Выходя, я сшиб ногой ведро, а когда побежал к окну, левая нога подломилась, и я ударился о раковину. Свет гас. Летел снег. Он летел почти вровень с землей, мой снег. Поднимались клубы. Потом, в затишье, когда снег улегся и стали видны разросшиеся тени на сугробе, я увидел его спину на лошади. Я увидел взмах хвоста. И снова поднялся снег. Трепались большие полотнища.
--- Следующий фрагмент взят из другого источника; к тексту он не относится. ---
/-- The frame of a return that does not chain fails its validation at the commit (R285, R286): FAULT_INFO. -/
def State.returnBad (s : State) (st : Nat) (x : Stn) : Option Nat :=
  if (x.acts.contains .sret || x.acts.contains .hret) && (s.chainSrc st).isNone then s.trapStackBad st (s.core st).sr.lvl else none

/-- The carve's commit writes or reads a trap slot: a call or a return (R281, R285). -/
def Stn.trapActs (x : Stn) : Bool := x.acts.any fun a => a = .scall || a = .hcall || a = .sret || a = .hret

/-- CARVE_COMMIT: the oldest carve commits once it is CLOSED (R70); a call or a return waits for a pad that is being zeroed (R402). A return whose frame has come to fail its checks since its stride
leaves its carve FAULTED there (R285). (DEDUCED, assumption 101) -/
def State.carveCommit (s : State) (st : Nat) : State :=
  let c := s.core st
  match c.order.head? with
  | none => s
  | some k =>
    let x := c.sta k
    if x.st ≠ .closed ∨ c.stopped ∨ c.xinvFull x ∨ (x.trapActs ∧ s.padBusy st) then s
    else match s.returnBad st x with
    | some info =>
      s.modCore st fun c => c.modSta k fun x => { x with st := .faulted, flt := some ⟨0x0A, false, 1, x.hdr.nstr, 0, info, 0⟩ }
    | none =>
      let s := s.commitState st k x true
      let s := s.modCore st fun c => c.refresh
      s.commitTrap st x.successor x.acts

/-- FAULT_RAISE: the oldest carve's held fault is raised once every earlier result has landed (R55, R78, R79), and its slot can be written
(R402). -/
def State.faultRaise (s : State) (st : Nat) : State :=
  let c := s.core st
  match c.order.head? with
  | none => s
  | some k =>
    let x := c.sta k
    match x.flt with
    | none => s
    | some f =>
      if x.st ≠ .faulted ∨ ¬ x.pend.isEmpty ∨ c.stopped ∨ c.xinvFull x ∨ s.padBusy st then s
      else
        (s.commitState st k x false).faultEntry st x f

/-- The oldest carve, where it holds the track or waits off every track for its stride to go on (R68). -/
def Core.stuckCarve (c : Core) (trk : Nat) : Option Nat :=
  match c.order.head? with
  | none => none
  | some k =>
    match (c.sta k).st with
    | .stalled => if c.onTrack trk = some k then some k else none
    | .lodging | .lodged | .resumable => some k
    | _ => none

/-- STUCK_STRIDE_TIMEOUT: a stride that has waited for RAS_TMO.STUCK on its track or off it, not on a WFI and not of a bound carve, ends
in a frame of cause 0x07 once no carve is older (R68, R584). (DEDUCED, assumption 91) -/
def State.stuckStride (s : State) (st trk : Nat) : State :=
  let c := s.core st
  match c.stuckCarve trk with
  | none => s
  | some k =>
    let x := c.sta k
    if x.wfiHeld ∨ x.bound ∨ s.padBusy st then s
    else (s.squash st c.order none 2).plainEntry st 0x07 x.addr

/-- OLDEST_QUEUE_SQUASH: the oldest carve's stride lacks queue entries that younger carves hold (R72). -/
def State.oldestQueueSquash (s : State) (st : Nat) : State :=
  let c := s.core st
  match c.order.head? with
  | none => s
  | some k =>
    let x := c.sta k
    let ops := pairOps none (x.strideWords x.ptr)
    let mem := ops.find? fun o => !isImx o.word && ((0x40 ≤ o.x.o && o.x.o ≤ 0x5B) || isVmemOp o.x.o)
    let n := match mem with | some o => memEntries o (c.operands k o.x) x.vstart | none => (0, 0)
    let lack := (0 < n.1 && !c.lqRoom k n.1 && c.lq.any fun e => e.stn ≠ k) ||
      (0 < n.2 && !c.sqRoom k n.2 && c.sq.any fun e => e.stn.isSome && e.stn ≠ some k)
    if x.st = .stalled ∧ (c.interlocked k ops).isNone ∧ lack then
      s.squashYounger st k (((c.youngerThan k).head?).map fun j => (c.sta j).addr) 2
    else s

/-- SPECULATIVE_REISSUE: a load refused while speculative is sent again once its carve is the oldest (R168). -/
def State.specReissue (s : State) (st id : Nat) : State :=
  let c := s.core st
  match c.lq.find? fun e => e.id = id && e.st = .refused with
  | none => s
  | some e =>
    if ¬ c.isOldest e.stn then s
    else
      let s := s.modCore st fun c =>
        { c with lq := modFirst (fun e => e.id = id) (fun e => { e with st := .waiting, spec := false, got := [], bad := [] }) c.lq }
      e.pieces.foldl (fun s p =>
        s.loadPiece st id p e.atype e.key false (if 1 < e.pieces.length ∧ ¬ e.vector then some id else none) (c.sta e.stn).addr e.stride) s

/-- Send an atomic to its home slice or to another pad (R189, R466). -/
def State.atomicFar (s : State) (st : Nat) (e : Lq) (p : Piece) : State :=
  let flags := (if e.op = 0x59 then 0 else e.f % 16) + b2n (p.len = 4) * 16 + b2n (e.op = 0x59) * 32 + b2n (p.len = 16) * 64
  let r : Req :=
    { Req.plain 0x07 0 p.pa (.atom e.id) with
      be := beMask (p.pa % 64) p.len
      data := BitVec.ofNat 512 (e.src % 2 ^ 128 + e.cmp % 2 ^ 128 * 2 ^ 128 + flags * 2 ^ 256)
      key := e.key
      piste := s.tilePiste st
      noalloc := e.atype = 1 }
  (s.send st r).modCore st fun c =>
    { c with lq := modFirst (fun x => x.id = e.id) (fun x => { x with st := .atomicSent }) c.lq }

/-- ATOMIC_PERFORM: an atomic performs when R188 lets it: near in L1D, in the local pad, or sent to its home or another pad
(R188, R189). (DEDUCED, assumption 26) -/
def State.atomicPerform (s : State) (st id : Nat) : State :=
  let c := s.core st
  match c.lq.find? fun e => e.id = id && e.st = .atomicWait with
  | none => s
  | some e =>
    match e.pieces.head? with
    | none => s
    | some p =>
      let older := c.sq.filter fun q => q.stn.isNone
      let before := c.lq.filter fun q => q.stn = e.stn && q.stride < e.stride && q.st ≠ .done
      let held := older.any (fun q => overlaps p.pa p.len q.pa q.data.length)
        || before.any (fun q => e.release || q.pieces.any fun y => overlaps p.pa p.len y.pa y.len)
        || (e.release && (older.any Sq.undone || !c.wcDone))
      if ¬ c.isOldest e.stn then s
      else if e.release ∧ ¬ c.wc.isEmpty then s.wcFlushAll st
      else if held ∨ (e.atype = 5 ∧ ¬ s.padServing st) then s
      else
        let bind (s : State) : State := s.modCore st fun c => c.modSta e.stn fun x => { x with bound := true }
        let line := p.pa / 64
        if e.atype = 5 then
          let off := p.pa % 2 ^ 18
          let s := s.padGrant st off p.len (match c.t1 with | some k => b2n (e.stn = k) | none => 0)
          if s.padPoisoned st off p.len then bind (s.modCore st fun c => c.lqGive id 0 (s.padRd st off p.len) (some 5))
          else
            let old := s.padRd st off p.len
            let new := atomNew e.op e.f (leNat old) e.cmp e.src
            bind ((s.padWr st off (leBytes new p.len)).modCore st fun c => c.lqGive id 0 old none)
        else
          match tfind (s.cache st).l1 line with
          | some l =>
            if l.st ≠ .s ∧ ¬ inPadWin p.pa then
              let old := lineGet l.data (p.pa % 64) p.len
              if l.poison then bind (s.modCore st fun c => c.lqGive id 0 old (some 5))
              else
                let new := atomNew e.op e.f (leNat old) e.cmp e.src
                bind ((s.writeOwned st line (p.pa % 64) (leBytes new p.len) false).modCore st fun c => c.lqGive id 0 old none)
            else bind (s.atomicFar st e p)
          | none => bind (s.atomicFar st e p)

end Sys2Proof.Machine
end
Он уехал.

3

Однажды, когда с дороги катилась пыль и на полях стояла высокая, с тяжелой головой пшеница, а листья всех деревьев посерели, скрутились и поникли, я, со старой метлой вместо ружья, пошел на луг, где одуванчики уже оделись пухом, а земля в низинах трескалась, и поднял из золотарника стрекочущую тучу кузнечиков, как перепелов, и перестрелял их на лету. Я чувствовал пшеницу в теплом ветре и все травы. Во рту я чувствовал вкус пыли, а дом, и хлев, и все ведра обжигали мне глаза. Я выследил коня Саймона в тени дерева. Я проскакал на метле по бурой луговой траве и из кулака, превратившегося в револьвер с курком, подстрелил индейца, сидевшего на Саймоне. Я скакал по сухой равнине. Я въехал в русло пересохшего ручья. Позади меня вздымалась пыль. Я скакал быстро и кричал. Трактор был ярко-оранжевый. Воздух струился над ним. За ним клубилась пыль. Я спрятался в русле и наблюдал за трактором. Я ждал, когда он повернет ко мне. Я следил и ждал. Глаза у меня были щелками. Я выскочил с гиканьем и поскакал по сухой равнине. У моего коня был золотой хвост. За мной клубилась пыль. На тракторе сидел папа в широкополой шляпе. Из кулака, превратившегося в револьвер с курком, на скаку я подстрелил его. Папа останавливал трактор, слезал, и мы шли через ручей к деревцу, под которым понуро стоял Саймон. Мы садились возле дерева, папа вытаскивал бутылку с водой, стоявшую между корнями, и пил. Прежде чем проглотить, он сильно болтал воду во рту. Потом обтирал горлышко и предлагал мне. Я делал глоток, как будто это была огненная вода, и отдавал обратно. Папа отпивал еще, вздыхал и поднимался на ноги. Потом спрашивал: ты накормил кур, как я велел? Я отвечал: да; и тогда он говорил: как охота? а я отвечал: неплохо. Он кивал, как бы соглашаясь, хлопал Саймона по крупу и уходил, но каждый раз не забывал сказать, чтобы я долго не играл на солнце. Я смотрел, как он идет над ручьем, еще без шляпы, обмахивая ею лицо. Потом я тайком отпивал из бутылки, обтирал губы и ее горлышко. Потом уходил по колено в амброзии, а потом, иногда, шел домой.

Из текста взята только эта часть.